Птицын пошарил в калошнице, отыскивая тапочки. Первым вышел Миша Лунин. Он слегка покачивался, но на лице его блуждала блаженная улыбка. Птицын дал Мише тапочки.
- Откуда вы? Из винного магазина? - поинтересовался Птицын.
- Нет, из бара на Рождественском бульваре.
- Почти угадал... А как встретились?
- Недалеко от института... Я хотел купить "Беломор" бабушке...

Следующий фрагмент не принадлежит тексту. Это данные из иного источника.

-- ==== Sys2Proof/Machine/Boot.lean ====
section
/-! DEFINITION. Resets (R739 to R744, R753), the boot stages (R690 to R693) and recovery mode (R692). -/

namespace Sys2Proof.Machine

/-! ### What a reset keeps -/

/-- Fields read from the vault die or the flash, which every reset keeps (R19, R741). -/
def Fld.vault (x : Fld) : Bool :=
  [F.GLB_ID_ROM, F.GLB_DEVICE_DEVICE, F.HOST_MAC_MAC, F.HOST_BOOT_FLOOR_FLOOR, F.HOST_BOOT_FLOOR_CEILING, F.SEC_DEVICE_DEVICE,
   F.SEC_ROLLBACK_COUNTER].contains x
  || [F.BIST_STATUS_RETIRED, F.PWR_LAST_OFF_CAUSE, F.PWR_LAST_OFF_DIE, F.SEC_CERT_BYTES, F.SEC_STATUS_CERT_LEN, F.IMG_FW_STATUS_A_VERSION,
      F.IMG_FW_STATUS_B_VERSION, F.IMG_FW_STATUS_PREFER_B].contains x

/-- Live fields that show what the board applies; they show it again as soon as they are read (DEDUCED). -/
def Fld.outside (x : Fld) : Bool :=
  [F.PWR_STATUS_VIN_STATE, F.PWR_STATUS_ONE_SECTOR, F.PWR_VIN_MV, F.PWR_PINS_HS_FAULT_N, F.PWR_PINS_COOL_FAULT_N, F.PWR_PINS_GPI,
   F.PWR_PINS_LASER_EN_N, F.PWR_TEMPd_NOW].contains x
  || [F.CLK_STATUS_REF_OK, F.CLK_STATUS_ROOT_LOCK, F.CLK_STATUS_HOLD, F.CLK_STATUS_FREE_RUN, F.CLK_STATUS_PHY_LOCK].contains x

/-- Fields that SYSRST_N keeps beside those (R19, R691, R741). -/
def Fld.sticky (x : Fld) : Bool :=
  decide (x.acc = .rws) || [F.ARR_STATUS_SUSPECT, F.SEC_STATUS_BOOT_SEL, F.TIME_TBn_SEC_SECONDS, F.TIME_TBn_NS_NS, F.TIME_TBn_NS_FRAC,
    F.TIME_TBn_OFFSET_OFFSET].contains x

/-- A register file in which only some fields are kept. -/
def regsKept (p : Fld → Bool) (t : Tab Word) : Tab Word :=
  t.foldl (fun (a : Tab Word) kv => match regAt kv.1 with
    | some r => tset resetWord a kv.1 (BitVec.ofNat 64 (takeFields (r.fields.filter p) r.rst kv.2.toNat))
    | none => a) []

/-- A reset: every field at its reset value but those kept; K1 to K255 zeroed (R523); tiers S, H and D undefined (R741): they
read as what an unlisted byte reads as (log entry 5), and tier X is kept; the vault die and the flash are kept, and a copy into
the boot area that was in progress leaves it empty (R694). What the gateway has sent, its queue and its time stay. -/
def State.resetTo (s : State) (keep : Fld → Bool) : State :=
  let z := State.reset
  { z with
    pending := s.pending
    now := s.now
    free := s.free
    out := s.out ++ [Emit.rest]
    regs := regsKept keep s.regs
    mem := { z.mem with cells := s.mem.cells.filter fun c => decide (memKey 3 0 ≤ c.1)
                        poison := s.mem.poison.filter fun w => decide (memKey 3 0 ≤ w * 8) }
    ciph := { z.ciph with k0 := s.ciph.k0 }
    evt := { z.evt with pins := s.evt.pins }
    img := { z.img with copyA := s.img.copyA, copyB := s.img.copyB, preferB := s.img.preferB, area := s.img.area }
    sec := { z.sec with claimKey := s.sec.claimKey, boot := s.sec.boot, owners := s.sec.owners, reservedLeaf := s.sec.reservedLeaf }
    pwr := { z.pwr with porst := s.pwr.porst, held := s.pwr.held, off := s.pwr.off, outAt := s.pwr.outAt, refLostAt := s.pwr.refLostAt } }

/-- PORST_N taken as a reset (R739, R741): the time bases, the bins and the suspect marks go as well. -/
def State.porstReset (s : State) : State :=
  let s1 := s.resetTo fun x => x.vault || x.outside
  { s1 with pwr := { s1.pwr with porst := true, held := false } }

/-- SYSRST_N taken as a reset (R19, R741): the time bases keep running; RWS fields, bins, suspect marks, the state of retired
sectors, FAILED of the PPE (R175) and BOOT_SEL are kept, and so is the numbering of transactions (R599). -/
def State.sysReset (s : State) : State :=
  let s0 := s.resetTo fun x => x.vault || x.outside || x.sticky
  let s1 := ((List.range 8).filter fun n => decide (s.secState n = secRetired)).foldl (fun (s : State) n => s.setf F.ARR_SECn_STATUS_STATE secRetired n) s0
  { s1 with
    time := { s1.time with bases := s.time.bases }
    bist := { s1.bist with bins := s.bist.bins }
    ppe := { s1.ppe with failed := s.ppe.failed }
    host := { s1.host with lastTxn := s.host.lastTxn, lastSnap := s.host.lastSnap } }

/-! ### Boot stages -/

/-- A boot stage begins (R690). -/
def State.beginStage (s : State) (n : Nat) : State :=
  ({ s with sec := { s.sec with stageAt := s.now } }).setf F.GLB_STATUS_STAGE n

/-- Stage 2 (R690, R731): READY_N is driven low and Expin is answered; K0 is loaded, and the vault's state is shown. -/
def State.stage2 (s : State) : State :=
  let s1 := ((s.beginStage 2).setf F.PWR_STATUS_READY 1).emit (.pin .readyN false)
  (((s1.setf F.CIPH_STATUS_K0_LIVE (b2n s.ciph.k0.isSome)).setf F.SEC_LEAVES_NEXT s.sec.reservedLeaf).syncOwners).raiseFloor

/-- Recovery mode (R692). -/
def State.recovery (s : State) : State := s.setf F.SEC_STATUS_RECOVERY 1

/-- The smallest capacity of eight DDR5 channels, in GiB over all of them (R488): zero where one is empty. -/
def ddrTotal (ddr : List Nat) : Nat := if ddr.length = 8 then 8 * (ddr.min?.getD 0) else 0

/-- Tier D as the channels give it (R488). -/
def State.setDdr (s : State) (ddr : List Nat) : State :=
  let up := bitsOf ((List.range 8).filter fun n => 0 < ddr.getD n 0)
  ((s.setf F.MEM_CAP_D_GIB (ddrTotal ddr)).setf F.MEM_STATUS_D_UP up).eventIf (decide (1 < ddr.dedup.length)) F.MEM_EVENTS_D_UNEVEN

/-- Stage 4 (R690, R713, R718): firmware runs on copy `b`, the management processors are in service, and every sector that is
not retired waits for its test. -/
def State.stage4 (s : State) (b : Bool) (ddr : List Nat) : State :=
  let s1 := ((s.beginStage 4).setf F.SEC_STATUS_FW_B (b2n b)).setf F.IMG_FW_STATUS_COPY_B (if b then 15 else 0)
  let s2 := (List.range 4).foldl (fun (s : State) m => s.setTarget m true) (s1.setDdr ddr)
  let gone := (List.range 8).filter fun n => s.bit F.BIST_STATUS_RETIRED n
  let s3 := gone.foldl (fun (s : State) n => (s.setSec n secRetired).putBit F.IMG_DARK_UNITS n true) s2
  ((bistOrder.filter fun n => !gone.contains n).foldl (fun (s : State) n => s.askBist n 0 1 false) s3).syncBist

/-- BOOT_STAGE_END (R690 to R692): the stage in progress ends. `ok` is the outcome of stage 1 and of the preferred firmware
copy's check in stage 3, `other` that of the other copy's, and `ddr` the capacity in GiB of each DDR5 channel. -/
def execBootStageEnd (ok other : Bool) (ddr : List Nat) (s : State) : Host.Outcome State Fault Refusal :=
  let sel := s.f F.SEC_STATUS_BOOT_SEL
  let prefB := decide (s.f F.IMG_FW_STATUS_PREFER_B = 1)
  if s.asleep ∨ s.f F.SEC_STATUS_PUF_FAIL = 1 ∨ s.f F.SEC_STATUS_RECOVERY = 1 then .next s
  else match s.f F.GLB_STATUS_STAGE with
    | 1 => .next (if ok then (s.setf F.CLK_STATUS_PHY_LOCK 0xFF).stage2 else s.setf F.SEC_STATUS_PUF_FAIL 1)
    | 2 => .next (if sel = 2 then s.recovery else s.beginStage 3)
    | 3 => .next (if ok then s.stage4 prefB ddr else if other then s.stage4 (!prefB) ddr else s.recovery)
    | 4 => .next (if s.bist.runs.isEmpty then s.beginStage 5 else s)
    | 5 => .next (if sel = 0 ∧ s.img.area.isSome ∧ s.host.load.isNone ∧ !s.imageActive then s.beginStage 6 else s)
    | _ => .next s

/-! ### The reset pins -/

/-- The input is in range (R727, R728). -/
def State.vinInRange (s : State) : Bool := decide (38000 ≤ s.f F.PWR_VIN_MV) && decide (s.f F.PWR_VIN_MV ≤ 62000)

/-- The boot from stage 1, TB3 at zero (R566, R690, R733). -/
def State.boot1 (s : State) : State :=
  ((({ s with now := 0, pwr := { s.pwr with held := false } }).beginStage 1).setf F.CLK_STATUS_REF_OK 1).setf F.CLK_STATUS_ROOT_LOCK 1

/-- PORST_N_ASSERT (R739, R741). -/
def execPorstNAssert (s : State) : Host.Outcome State Fault Refusal := .next s.porstReset

/-- PORST_N_RELEASE (R690, R691, R728, R733): BOOT_SEL is sampled; `ready` says whether every rail is in regulation and the
root PLL locked. -/
def execPorstNRelease (sel : Nat) (ready : Bool) (s : State) : Host.Outcome State Fault Refusal :=
  if !s.pwr.porst then .next s
  else
    let off := s.pwr.off && !s.vinInRange
    let s1 : State := { s with pwr := { s.pwr with porst := false, off := off, held := !ready } }
    let s2 := s1.setf F.SEC_STATUS_BOOT_SEL (sel % 4)
    .next (if ready ∧ !off then s2.boot1 else s2)

/-- RAILS_READY (R733). -/
def execRailsReady (s : State) : Host.Outcome State Fault Refusal :=
  .next (if s.pwr.held ∧ !s.pwr.porst ∧ !s.pwr.off then s.boot1 else s)

/-- A warm reset and the restart of the boot at stage 2, or at stage 1 where stage 2 had not begun (R741 to R743). -/
def State.warmReset (s : State) : State :=
  if s.asleep then s
  else if s.f F.GLB_STATUS_STAGE < 2 ∨ s.f F.SEC_STATUS_PUF_FAIL = 1 then s.sysReset.beginStage 1
  else s.sysReset.stage2

/-- SYSRST_N (R741 to R743): held low for 1 µs and released. -/
def execSysrstN (s : State) : Host.Outcome State Fault Refusal := .next s.warmReset

/-- SOFT_RESET (R744): the response to the WRITE that asked for it has been sent. -/
def execSoftReset (s : State) : Host.Outcome State Fault Refusal := .next (if s.pwr.softDue then s.warmReset else s)

end Sys2Proof.Machine
end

- А твои знают, где ты? Знаешь, сколько сейчас времени?
- Сколько?
- Без пятнадцати десять...
- Я позвоню...
- Звони... Только я тебе советую больше никуда отсюда не двигаться... Скажи, что останешься у меня... Хочешь подготовиться к завтрашнему зачету... по методике русского языка... Очень ответственному... Без моих конспектов никак... Не успеваешь... Придется сидеть полночи... Серьезно, оставайся! Иначе три милиционера тебя точно загребут в "Текстильщиках" ... Вместе с Лянечкой. Ее отправят в женский вытрезвитель... в Кузьминках! А тебя - на "Рязанский проспект". Ну... об этом родственникам можно не докладывать...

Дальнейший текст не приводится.